- Born: 1958 or 1959 (age 66–67)
- Education: Harvard University
- Occupation: Vice Chair of Kraft Heinz

= John T. Cahill (businessman) =

American businessman

John T. Cahill (born 1958/59) is an American businessman.

==Biography==
===Early life===
He graduated from Harvard University, and received an M.B.A. from the Harvard Business School.

===Career===
From 1979 to 1987, he worked for RKO General, including its subsidiary GenCorp. From 1987 to 1989, he was Chief Financial Officer of RKO Pictures.

He joined The Pepsi Bottling Group in 1989. He served as Chief Financial Officer from 1998 to 2000, President and Chief Operating Officer from 2000 to 2001, Chief Executive Officer from 2001 to 2003, Chairman and CEO from 2003 to 2006, and Executive Chairman from 2006 to 2007. He has been an industrial partner at the private equity firm Ripplewood Holdings since 2008. Since February 2009, he has served as Chairman of Hostess Brands. He became Executive Chairman of Kraft Foods Group, a subsidiary of Mondelēz International, in January 2012. He sits on the Board of Directors of Colgate-Palmolive, Mondelēz International and Legg Mason.

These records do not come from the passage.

/-- What a crew holds of a core: with its pages, and its commands in entries of the shared pool (08 R223; 17 R365). -/
structure Held where
  gangs : Nat
  regs : Nat
  rsv : Nat
  matrix : Bool
  base : Nat
  size : Nat
  tenant : BitVec 6
  pages : List (BitVec 512)
  kept : Nat
  deriving DecidableEq, Repr

def needOf (d : Descriptor) : Need := ⟨d.gangs, d.gangs * d.nV, d.reserve, d.matrix, d.size, [], 0⟩

/-- Kept commands of a crew beyond the reserved entries of their stages (08 R223). -/
def keptExtra (s : State) (crew : Nat) : Nat :=
  (List.range 8).foldl (fun n k => n + ((s.parkedCmds.countP fun p => p.1 = crew && p.2.stage = k) - 4)) 0

def needRestore (s : State) (d : Descriptor) (c : Crew) : Need :=
  { needOf d with pages := (c.bindings.map Binding.digest).dedup, kept := keptExtra s c.uid }

/-- A crew holds its resources until all its gangs have retired and no command holds its tiles (08 R212). -/
def crewHolds (s : State) (c : Crew) : Bool := crewHere s c && !(c.done && c.tiles.all fun t => t.2.isEmpty)

def heldOf (s : State) (c : Crew) : Held :=
  let pages := c.bindings.map Binding.digest
  let kept := (s.core c.core).cmds.countP fun x => x.crew = c.uid && !x.reserved
  match s.node? c.node with
  | some n =>
    if crewHolds s c then ⟨n.desc.gangs, n.desc.gangs * n.desc.nV, n.desc.reserve, n.desc.matrix, c.spad, c.size, c.tenant, pages, kept⟩
    else ⟨0, 0, 0, false, 0, 0, c.tenant, pages, kept⟩
  | none => ⟨c.gangs, 0, 0, false, c.spad, c.size, c.tenant, pages, kept⟩

/-- The holders on a core, less the ensembles of a list. A crew that is done still names its pages while its ensemble stays (17 R364). -/
def occupants (s : State) (core : Nat) (excl : List Nat) : List Held :=
  (s.crews.filter fun c => c.core = core && crewHere s c && !excl.contains c.ensemble).map fun c => heldOf s c

def sumBy {α : Type} (f : α → Nat) (l : List α) : Nat := l.foldl (fun n x => n + f x) 0

/-- The lowest free run of a scratchpad. -/
def padBase (occ : List Held) (cap size : Nat) : Option Nat :=
  (sortedNats (0 :: occ.map fun h => h.base + h.size)).find? fun b =>
    b + size ≤ cap && occ.all fun h => h.size = 0 || size = 0 || b + size ≤ h.base || h.base + h.size ≤ b

/-- The pages a restore needs are there beside those of the holders: shared, or free (17 R365). -/
def pagesFit (t : BitVec 6) (occ : List Held) (l : List (BitVec 512)) : Bool :=
  (occ.flatMap (fun h => h.pages.map fun x => (h.tenant, x)) ++ l.map fun x => (t, x)).dedup.length ≤ 64

/-- A core holds one more crew: where its allocation goes. -/
def fitOn (core : Nat) (t : BitVec 6) (occ : List Held) (n : Need) : Option Nat :=
  if sumBy Held.gangs occ + n.gangs ≤ 64 && sumBy Held.regs occ + n.regs ≤ 8192 && sumBy Held.rsv occ + n.rsv ≤ 32 &&
      !(n.matrix && occ.any Held.matrix) && pagesFit t occ n.pages &&
      n.kept + sumBy Held.kept occ ≤ 32 - (sumBy Held.rsv occ + n.rsv) then
    padBase occ (padSize (isStreamCore core)) n.size
  else none

def Need.at_ (n : Need) (t : BitVec 6) (base : Nat) : Held := ⟨n.gangs, n.regs, n.rsv, n.matrix, base, n.size, t, n.pages, n.kept⟩

/-- Crews put on given cores one after another: where their allocations go. -/
def tryPlaces (s : State) (t : BitVec 6) (excl : List Nat) : List (Nat × Need) → List (Nat × Held) → Option (List Nat)
  | [], _ => some []
  | (c, n) :: r, tent =>
    match fitOn c t (occupants s c excl ++ (tent.filter fun x => x.1 = c).map Prod.snd) n with
    | none => none
    | some b => (tryPlaces s t excl r ((c, n.at_ t b) :: tent)).map fun l => b :: l

/-- The first core of a list for each crew. -/
def firstFit (s : State) (t : BitVec 6) (excl : List Nat) (cores : List Nat) : List Need → List (Nat × Held) → Option (List Nat)
  | [], _ => some []
  | n :: r, tent =>
    let fits (c : Nat) : Option (Nat × Nat) :=
      (fitOn c t (occupants s c excl ++ (tent.filter fun x => x.1 = c).map Prod.snd) n).map fun b => (c, b)
    match cores.findSome? fits with
    | none => none
    | some (c, b) => (firstFit s t excl cores r ((c, n.at_ t b) :: tent)).map fun l => c :: l

/-- Some core of a list for each crew: every choice is tried. -/
def searchFit (s : State) (t : BitVec 6) (excl : List Nat) (cores : List Nat) : List Need → List (Nat × Held) → Option (List Nat)
  | [], _ => some []
  | n :: r, tent =>
    cores.findSome? fun c =>
      match fitOn c t (occupants s c excl ++ (tent.filter fun x => x.1 = c).map Prod.snd) n with
      | none => none
      | some b => (searchFit s t excl cores r ((c, n.at_ t b) :: tent)).map fun l => c :: l

/-- Cores of a list for every crew, where there are any (18 R397). Crews of one ensemble have allocations of one size, of which the lowest free
place is always a best one; where they need the same of a core the first core is too, else, at a restore, every choice is tried. -/
def someFit (s : State) (t : BitVec 6) (excl : List Nat) (cores : List Nat) (l : List Need) : Option (List Nat) :=
  if l.all fun n => some n = l.head? then firstFit s t excl cores l [] else searchFit s t excl cores l []
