def dropPacket (id : Nat) (s : State) : State := { s with packets := s.packets.filter fun p => p.id != id }

def setPacket (id : Nat) (f : Packet → Packet) (s : State) : State := { s with packets := mapIf (fun p => p.id = id) f s.packets }

/-- Every earlier packet of the stream is applied, its multicasts among them; a drain to peer that waits at its sender is none (10 R244). -/
def packetTurn (s : State) (p : Packet) : Bool :=
  ((s.packets.takeWhile fun q => q.id != p.id).all fun q => q.applied || q.src != p.src || q.dest != p.dest || q.kind.apart) &&
    !multicastAhead s p.src p.dest p.id

/-- The address a packet acts at: its line, or its word. -/
def Packet.addr (p : Packet) : Nat :=
  match p.kind with
  | .write line _ => 128 * line
  | .atomic a _ _ _ => a
  | .signalAdd a _ => a
  | .predSignal _ _ _ => p.dest * 2 ^ 46
  | .drain _ _ _ => p.dest * 2 ^ 46

/-- The home may not take the packet for now. -/
def Packet.waits (p : Packet) (s : State) : Bool :=
  match p.kind with
  | .write line _ => homeWaits (128 * line) 128 s
  | .atomic a _ n _ => homeWaits a n s
  | .signalAdd a _ => homeWaits a 8 s
  | .predSignal _ _ _ => false
  | .drain _ _ _ => false

/-- The bytes of a write packet over a line. -/
def overLine : List (Option Byte) → List Byte → List Byte
  | some b :: r, _ :: l => b :: overLine r l
  | none :: r, c :: l => c :: overLine r l
  | _, l => l

/-- The destination refuses the packet: nothing is written; a drain whose receiver is absent is answered so (10 R244). -/
def packetFault (s : State) (p : Packet) : Option Why :=
  match p.kind with
  | .predSignal _ _ _ => none
  | .drain w4 w5 _ =>
    if p.dest = s.pkg.toNat && targetOf s p.tenant w4.toNat w5.toNat == .absent then some ⟨8, 0x13, 0, false⟩ else none
  | _ =>
    match switchGone s p.addr with
    | some w => some w
    | none => farFault s true p.tenant p.addr

/-- What a packet does at its home (15 R331, R358; 18 R395, R405), or at this package's engines (10 R244). -/
def packetEffect (p : Packet) (s : State) : State :=
  match p.kind with
  | .write line bs => homeStore (128 * line) (overLine bs ((recallSectors (4 * line) 4 true s).mem.read (128 * line) 128)) s
  | .atomic a op n x =>
    let s1 := recallSectors (sectorOf a) 1 true s
    homeStore a (toBytes n (atomicNew op (8 * n) (ofBytes (s1.mem.read a n)) x x 0)) s1
  | .signalAdd a x =>
    let s1 := recallSectors (sectorOf a) 1 true s
    homeStore a (toBytes 8 (ofBytes (s1.mem.read a 8) + x.toNat)) s1
  | .predSignal t a err =>
    if p.dest = s.pkg.toNat then
      { s with nextId := s.nextId + 1, predSignals := s.predSignals ++ [⟨s.nextId, t, a.toNat, [], true, err, none⟩] }
    else s
  | .drain w4 w5 values =>
    if p.dest = s.pkg.toNat && s.arrivals.all (fun a => a.packet != p.id) then
      { s with nextId := s.nextId + 1, arrivals := s.arrivals ++ [⟨s.nextId, p.src, 0, 0, p.id, p.tenant, w4, w5, values, false⟩] }
    else s

/-- WRITE_PACKET_APPLY: in its turn on its stream, unless its home cannot take it now or its destination refuses it. From then on the packet
stands for its acknowledgement, which is of the critical class (15 R336); another package's drain does so when its arrival is applied
(10 R244). -/
def applyPacket (id : Nat) (s : State) : State :=
  match findPacket s id with
  | some p =>
    if p.applied || p.lost || !packetTurn s p || (packetFault s p).isSome || p.waits s then s
    else if p.kind.apart && p.dest = s.pkg.toNat then packetEffect p s
    else setPacket id (fun q => { q.onPlanes (criticalPlanes s p.addr) with applied := true }) (packetEffect p s)
  | none => s

/-- The outstanding counts of a packet's gangs fall. -/
def fallAt (gangs : List Nat) (s : State) : State :=
  gangs.foldl (fun s u => s.updGang u fun g => { g with outstanding := g.outstanding - 1 }) s

/-- ACKNOWLEDGE_RECEIVE: the packet leaves its retry buffer; its link has carried a good flit. -/
def receiveAck (id : Nat) (s : State) : State :=
  match findPacket s id with
  | some p =>
    if p.applied && !p.lost then
      fallAt p.gangs (dropPacket id { s with links := if h : p.plane < 18 then s.links.set p.plane { s.links[p.plane] with failures := 0 } else s.links })
    else s
  | none => s
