-- ==== Sys2Proof/WellFormed.lean ====
section
/-! DEFINITION. Which instructions are well formed: the field values an encoding admits under R75 whatever the node and the
core (03_gang_words.md; the checks that depend on them are `issueTrap`, Machine/Issue.lean). -/

namespace Sys2Proof

/-- Scalar-kind special registers by number (04 R97). -/
def isScalarSpecial (x : Nat) : Bool :=
  x ≤ 2 || x = 4 || x = 5 || (0x010 ≤ x && x ≤ 0x017) || (0x021 ≤ x && x ≤ 0x028) || (0x040 ≤ x && x ≤ 0x046) ||
    (0x048 ≤ x && x ≤ 0x04B)

/-- Vector-kind special registers: `%srnd` and `%lane` (04 R97). -/
def isVectorSpecial (x : Nat) : Bool := x = 3 || x = 0x020

/-- The special registers a move may write (04 R97); a write to `%tslot0` is accepted and ignored (01 R34). -/
def isWritableSpecial (x : Nat) : Bool :=
  x ≤ 3 || (0x010 ≤ x && x ≤ 0x017) || (0x040 ≤ x && x ≤ 0x046) || (0x048 ≤ x && x ≤ 0x04B)

/-- The rows with an encoding are words; the rest are steps of the machine. -/
def Instr.isWord : Instr → Bool
  | .mwaitTimeout _ => false
  | .sleepEnd _ => false
  | .sectorLanded _ _ => false
  | .copyCommandComplete _ _ => false
  | .copyFaultReport _ _ => false
  | .taskStart _ => false
  | .kgroupCompute _ _ => false
  | .taskComplete _ _ => false
  | .arrivalApply _ => false
  | .peerAcknowledge _ _ => false
  | .matrixFaultReport _ _ => false
  | .lockGrant _ => false
  | .earlyPublication _ => false
  | .evictionPublication _ _ => false
  | .recordApply _ => false
  | .releaseComplete _ => false
  | .forwardedCopyApply _ => false
  | .fillArrival _ => false
  | .writeBackApply _ => false
  | .accessComplete _ _ => false
  | .takeTrap _ => false
  | .watchdog _ => false
  | .uncorrectableError _ _ _ => false
  | .wcAgeDrain _ _ => false
  | .writePacketApply _ => false
  | .acknowledgeReceive _ => false
  | .remoteFaultReport _ _ => false
  | .retransmit _ => false
  | .recoveryDiscard _ => false
  | .keyRollover _ => false
  | .drainedFlit _ => false
  | .linkDown _ => false
  | .switchLost _ => false
  | .switchReplaced _ => false
  | .multicastDelivery _ => false
  | .reductionContribution _ => false
  | .residueSend _ _ _ => false
  | .groupInstall _ _ _ => false
  | .groupReinstall _ _ => false
  | .switchTableWrite _ _ _ _ => false
  | .quotaSet _ _ _ => false
  | .linkStateUpdate _ _ _ => false
  | .hostDoorbell _ _ _ => false
  | .nodeAdmit _ => false
  | .predecessorSignal _ => false
  | .ensemblePlace _ _ => false
  | .ensembleRestore _ _ => false
  | .nodeComplete _ => false
  | .eclipseWindowStart _ => false
  | .eclipseWindowEnd _ => false
  | .tenantRecordWrite _ _ _ => false
  | .writeRefusedClear _ => false
  | .tenantReset _ => false
  | .warmReset => false
  | .coldReset => false
  | .powerOnReset => false
  | .eventOverflowClear => false
  | .eventQueueHeadWrite _ => false
  | .registerWrite _ _ => false
  | .hostMemLoad _ _ => false
  | .hostMemStore _ _ => false
  | .sidebandResetRequest _ _ _ => false
  | .firmwareUpdate _ => false
  | .spdmRequest _ => false
  | .powerCapSet _ => false
  | .clockThrottle _ => false
  | .clockRaise _ => false
  | .thermalTrip _ => false
  | .spuriousWake _ => false
  | .saveLimitPassed _ => false
  | .remoteLoadOrAtomicServe _ => false
  | .flitAuthenticationFailure _ => false
  | .voluntaryWriteBack _ _ => false
  | .capUnreachableEnd => false
  | .uncorrectableErrorOutsideGang _ _ => false
  | _ => true

/-- An instruction whose fields every node and core accept. -/
def Instr.WellFormed : Instr → Prop
  | .sadd d a b => ¬(d.toNat = 0 ∧ a.toNat = 0 ∧ b.toNat = 0)
  | .sldNf _ _ _ t _ => t.toNat ≠ 0
  | .sstNf _ _ _ t _ => t.toNat ≠ 0
  | .vcvtF32I32 _ _ m => m.toNat ≤ 4
  | .vcvtF32N32 _ _ m => m.toNat ≤ 4
  | .vcvtI32F32 _ _ m => m.toNat ≤ 4
  | .vcvtN32F32 _ _ m => m.toNat ≤ 4
  | .vcvtBf16F32 _ _ m => m.toNat ≤ 4
  | .vcvtF16F32 _ _ m => m.toNat ≤ 4
  | .vcvtF32Bf16 _ _ m => m.toNat ≤ 4
  | .vcvtF32F16 _ _ m => m.toNat ≤ 4
  | .vcvtNfF32 _ _ m t => t.toNat ≠ 0 ∧ m.toNat ≤ 4
  | .vcvtF32Nf _ _ m t => t.toNat ≠ 0 ∧ m.toNat ≤ 4
  | .vcvtE4m3F32 _ _ m => m.toNat ≤ 4
  | .vcvtE5m2F32 _ _ m => m.toNat ≤ 4
  | .vcvtF32E4m3 _ _ m => m.toNat ≤ 4
  | .vcvtF32E5m2 _ _ m => m.toNat ≤ 4
  | .vcvthiBf16F32 _ _ m => m.toNat ≤ 4
  | .vcvthiF16F32 _ _ m => m.toNat ≤ 4
  | .ldNf _ _ _ t _ => t.toNat ≠ 0
  | .stNf _ _ _ t _ => t.toNat ≠ 0
  | .pldNf _ _ t _ => t.toNat ≠ 0
  | .pstNf _ _ t _ => t.toNat ≠ 0
  | .pldB64 d _ _ => d.toNat ≤ 126
  | .pstB64 v _ _ => v.toNat ≤ 126
  | .ldtrB16 d _ _ _ => d.toNat ≤ 126
  | .ldtrB32 d _ _ _ => d.toNat ≤ 124
  | .atomAdd a s _ w _ => w.toNat ≤ 1 ∧ s.toNat ≤ 6 ∧ a.toNat + (w.toNat + 1) ≤ 127
  | .redAdd a s _ w _ => w.toNat ≤ 1 ∧ s.toNat ≤ 6 ∧ a.toNat + (w.toNat + 1) ≤ 127
  | .atomAnd a s _ w _ => w.toNat ≤ 1 ∧ s.toNat ≤ 6 ∧ a.toNat + (w.toNat + 1) ≤ 127
  | .redAnd a s _ w _ => w.toNat ≤ 1 ∧ s.toNat ≤ 6 ∧ a.toNat + (w.toNat + 1) ≤ 127
  | .atomOr a s _ w _ => w.toNat ≤ 1 ∧ s.toNat ≤ 6 ∧ a.toNat + (w.toNat + 1) ≤ 127
  | .redOr a s _ w _ => w.toNat ≤ 1 ∧ s.toNat ≤ 6 ∧ a.toNat + (w.toNat + 1) ≤ 127
  | .atomXor a s _ w _ => w.toNat ≤ 1 ∧ s.toNat ≤ 6 ∧ a.toNat + (w.toNat + 1) ≤ 127
  | .redXor a s _ w _ => w.toNat ≤ 1 ∧ s.toNat ≤ 6 ∧ a.toNat + (w.toNat + 1) ≤ 127
  | .atomMinI a s _ w _ => w.toNat ≤ 1 ∧ s.toNat ≤ 6 ∧ a.toNat + (w.toNat + 1) ≤ 127
  | .redMinI a s _ w _ => w.toNat ≤ 1 ∧ s.toNat ≤ 6 ∧ a.toNat + (w.toNat + 1) ≤ 127
  | .atomMaxI a s _ w _ => w.toNat ≤ 1 ∧ s.toNat ≤ 6 ∧ a.toNat + (w.toNat + 1) ≤ 127
  | .redMaxI a s _ w _ => w.toNat ≤ 1 ∧ s.toNat ≤ 6 ∧ a.toNat + (w.toNat + 1) ≤ 127
  | .atomMinN a s _ w _ => w.toNat ≤ 1 ∧ s.toNat ≤ 6 ∧ a.toNat + (w.toNat + 1) ≤ 127
  | .redMinN a s _ w _ => w.toNat ≤ 1 ∧ s.toNat ≤ 6 ∧ a.toNat + (w.toNat + 1) ≤ 127
  | .atomMaxN a s _ w _ => w.toNat ≤ 1 ∧ s.toNat ≤ 6 ∧ a.toNat + (w.toNat + 1) ≤ 127
  | .redMaxN a s _ w _ => w.toNat ≤ 1 ∧ s.toNat ≤ 6 ∧ a.toNat + (w.toNat + 1) ≤ 127
  | .atomExch a s _ w _ => w.toNat ≤ 1 ∧ s.toNat ≤ 6 ∧ a.toNat + (w.toNat + 1) ≤ 127
  | .redExch a s _ w _ => w.toNat ≤ 1 ∧ s.toNat ≤ 6 ∧ a.toNat + (w.toNat + 1) ≤ 127
  | .atomCas a s _ w _ => w.toNat ≤ 1 ∧ s.toNat ≤ 6 ∧ a.toNat + 2 * (w.toNat + 1) ≤ 127
  | .atomInc a s _ w _ => w.toNat ≤ 1 ∧ s.toNat ≤ 6 ∧ a.toNat + (w.toNat + 1) ≤ 127
  | .redInc a s _ w _ => w.toNat ≤ 1 ∧ s.toNat ≤ 6 ∧ a.toNat + (w.toNat + 1) ≤ 127
  | .atomDec a s _ w _ => w.toNat ≤ 1 ∧ s.toNat ≤ 6 ∧ a.toNat + (w.toNat + 1) ≤ 127
  | .redDec a s _ w _ => w.toNat ≤ 1 ∧ s.toNat ≤ 6 ∧ a.toNat + (w.toNat + 1) ≤ 127
  | .atomFadd a s _ _ => s.toNat ≤ 6 ∧ a.toNat + 1 ≤ 127
  | .redFadd a s _ _ => s.toNat ≤ 6 ∧ a.toNat + 1 ≤ 127
  | .atomFmax a s _ _ => s.toNat ≤ 6 ∧ a.toNat + 1 ≤ 127
  | .redFmax a s _ _ => s.toNat ≤ 6 ∧ a.toNat + 1 ≤ 127
  | .atomFmin a s _ _ => s.toNat ≤ 6 ∧ a.toNat + 1 ≤ 127
  | .redFmin a s _ _ => s.toNat ≤ 6 ∧ a.toNat + 1 ≤ 127
  | .patomAdd a _ w _ => w.toNat ≤ 1 ∧ a.toNat + (w.toNat + 1) ≤ 127
  | .predAdd a _ w _ => w.toNat ≤ 1 ∧ a.toNat + (w.toNat + 1) ≤ 127
  | .patomAnd a _ w _ => w.toNat ≤ 1 ∧ a.toNat + (w.toNat + 1) ≤ 127
  | .predAnd a _ w _ => w.toNat ≤ 1 ∧ a.toNat + (w.toNat + 1) ≤ 127
  | .patomOr a _ w _ => w.toNat ≤ 1 ∧ a.toNat + (w.toNat + 1) ≤ 127
  | .predOr a _ w _ => w.toNat ≤ 1 ∧ a.toNat + (w.toNat + 1) ≤ 127
  | .patomXor a _ w _ => w.toNat ≤ 1 ∧ a.toNat + (w.toNat + 1) ≤ 127
  | .predXor a _ w _ => w.toNat ≤ 1 ∧ a.toNat + (w.toNat + 1) ≤ 127
  | .patomMinI a _ w _ => w.toNat ≤ 1 ∧ a.toNat + (w.toNat + 1) ≤ 127
  | .predMinI a _ w _ => w.toNat ≤ 1 ∧ a.toNat + (w.toNat + 1) ≤ 127
  | .patomMaxI a _ w _ => w.toNat ≤ 1 ∧ a.toNat + (w.toNat + 1) ≤ 127
  | .predMaxI a _ w _ => w.toNat ≤ 1 ∧ a.toNat + (w.toNat + 1) ≤ 127
  | .patomMinN a _ w _ => w.toNat ≤ 1 ∧ a.toNat + (w.toNat + 1) ≤ 127
  | .predMinN a _ w _ => w.toNat ≤ 1 ∧ a.toNat + (w.toNat + 1) ≤ 127
  | .patomMaxN a _ w _ => w.toNat ≤ 1 ∧ a.toNat + (w.toNat + 1) ≤ 127
  | .predMaxN a _ w _ => w.toNat ≤ 1 ∧ a.toNat + (w.toNat + 1) ≤ 127
  | .patomExch a _ w _ => w.toNat ≤ 1 ∧ a.toNat + (w.toNat + 1) ≤ 127
  | .predExch a _ w _ => w.toNat ≤ 1 ∧ a.toNat + (w.toNat + 1) ≤ 127
  | .patomCas a _ w _ => w.toNat ≤ 1 ∧ a.toNat + 2 * (w.toNat + 1) ≤ 127
  | .patomInc a _ w _ => w.toNat ≤ 1 ∧ a.toNat + (w.toNat + 1) ≤ 127
  | .predInc a _ w _ => w.toNat ≤ 1 ∧ a.toNat + (w.toNat + 1) ≤ 127
  | .patomDec a _ w _ => w.toNat ≤ 1 ∧ a.toNat + (w.toNat + 1) ≤ 127
  | .predDec a _ w _ => w.toNat ≤ 1 ∧ a.toNat + (w.toNat + 1) ≤ 127
  | .patomFadd a _ _ => a.toNat + 1 ≤ 127
  | .predFadd a _ _ => a.toNat + 1 ≤ 127
  | .patomFmax a _ _ => a.toNat + 1 ≤ 127
  | .predFmax a _ _ => a.toNat + 1 ≤ 127
  | .patomFmin a _ _ => a.toNat + 1 ≤ 127
  | .predFmin a _ _ => a.toNat + 1 ≤ 127
  | .barArrive _ _ s _ => 1 ≤ s.toNat ∧ s.toNat ≤ 4
  | .barArrivet _ _ _ s _ => 1 ≤ s.toNat ∧ s.toNat ≤ 4
  | .barWait _ _ s => 1 ≤ s.toNat ∧ s.toNat ≤ 4
  | .mfs _ x => isScalarSpecial (x.toNat)
  | .mts _ x => isScalarSpecial (x.toNat) ∧ isWritableSpecial (x.toNat)
  | .mfsv _ x => isVectorSpecial (x.toNat)
  | .mtsv _ x => isVectorSpecial (x.toNat) ∧ isWritableSpecial (x.toNat)
  | .cpLd a _ _ _ _ => a.toNat ≤ 30
  | .cpSt a _ _ _ _ => a.toNat ≤ 30
  | .cpLdq a _ _ _ _ => a.toNat ≤ 30
  | .cpFifo a _ _ _ => a.toNat ≤ 30
  | .cpMc a _ _ _ _ => a.toNat ≤ 30
  | .ldAcqB32 _ _ _ s _ => s.toNat ≤ 6
  | .stRelB32 _ _ _ s _ => s.toNat ≤ 6
  | .fence s => 1 ≤ s.toNat ∧ s.toNat ≤ 6
  | .fenceRel s => 1 ≤ s.toNat ∧ s.toNat ≤ 6
  | .fenceAcq s => 1 ≤ s.toNat ∧ s.toNat ≤ 6
  | _ => True

end Sys2Proof
end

He served as Chairman of the American Beverage Association. He serves on the Boards of the U.S.-Russia Business Council, the Woodward/White Publishing Company, and the Industry Affairs Council of the Grocery Manufacturers of America. He is a member of G100, a private group of chief executives from the world's largest companies.

In December 2014 John Cahill was named CEO of Kraft foods.

In March 2015, it was announced that Kraft Foods would merge with Heinz to form Kraft Heinz. Cahill became vice chairman of the new merged company.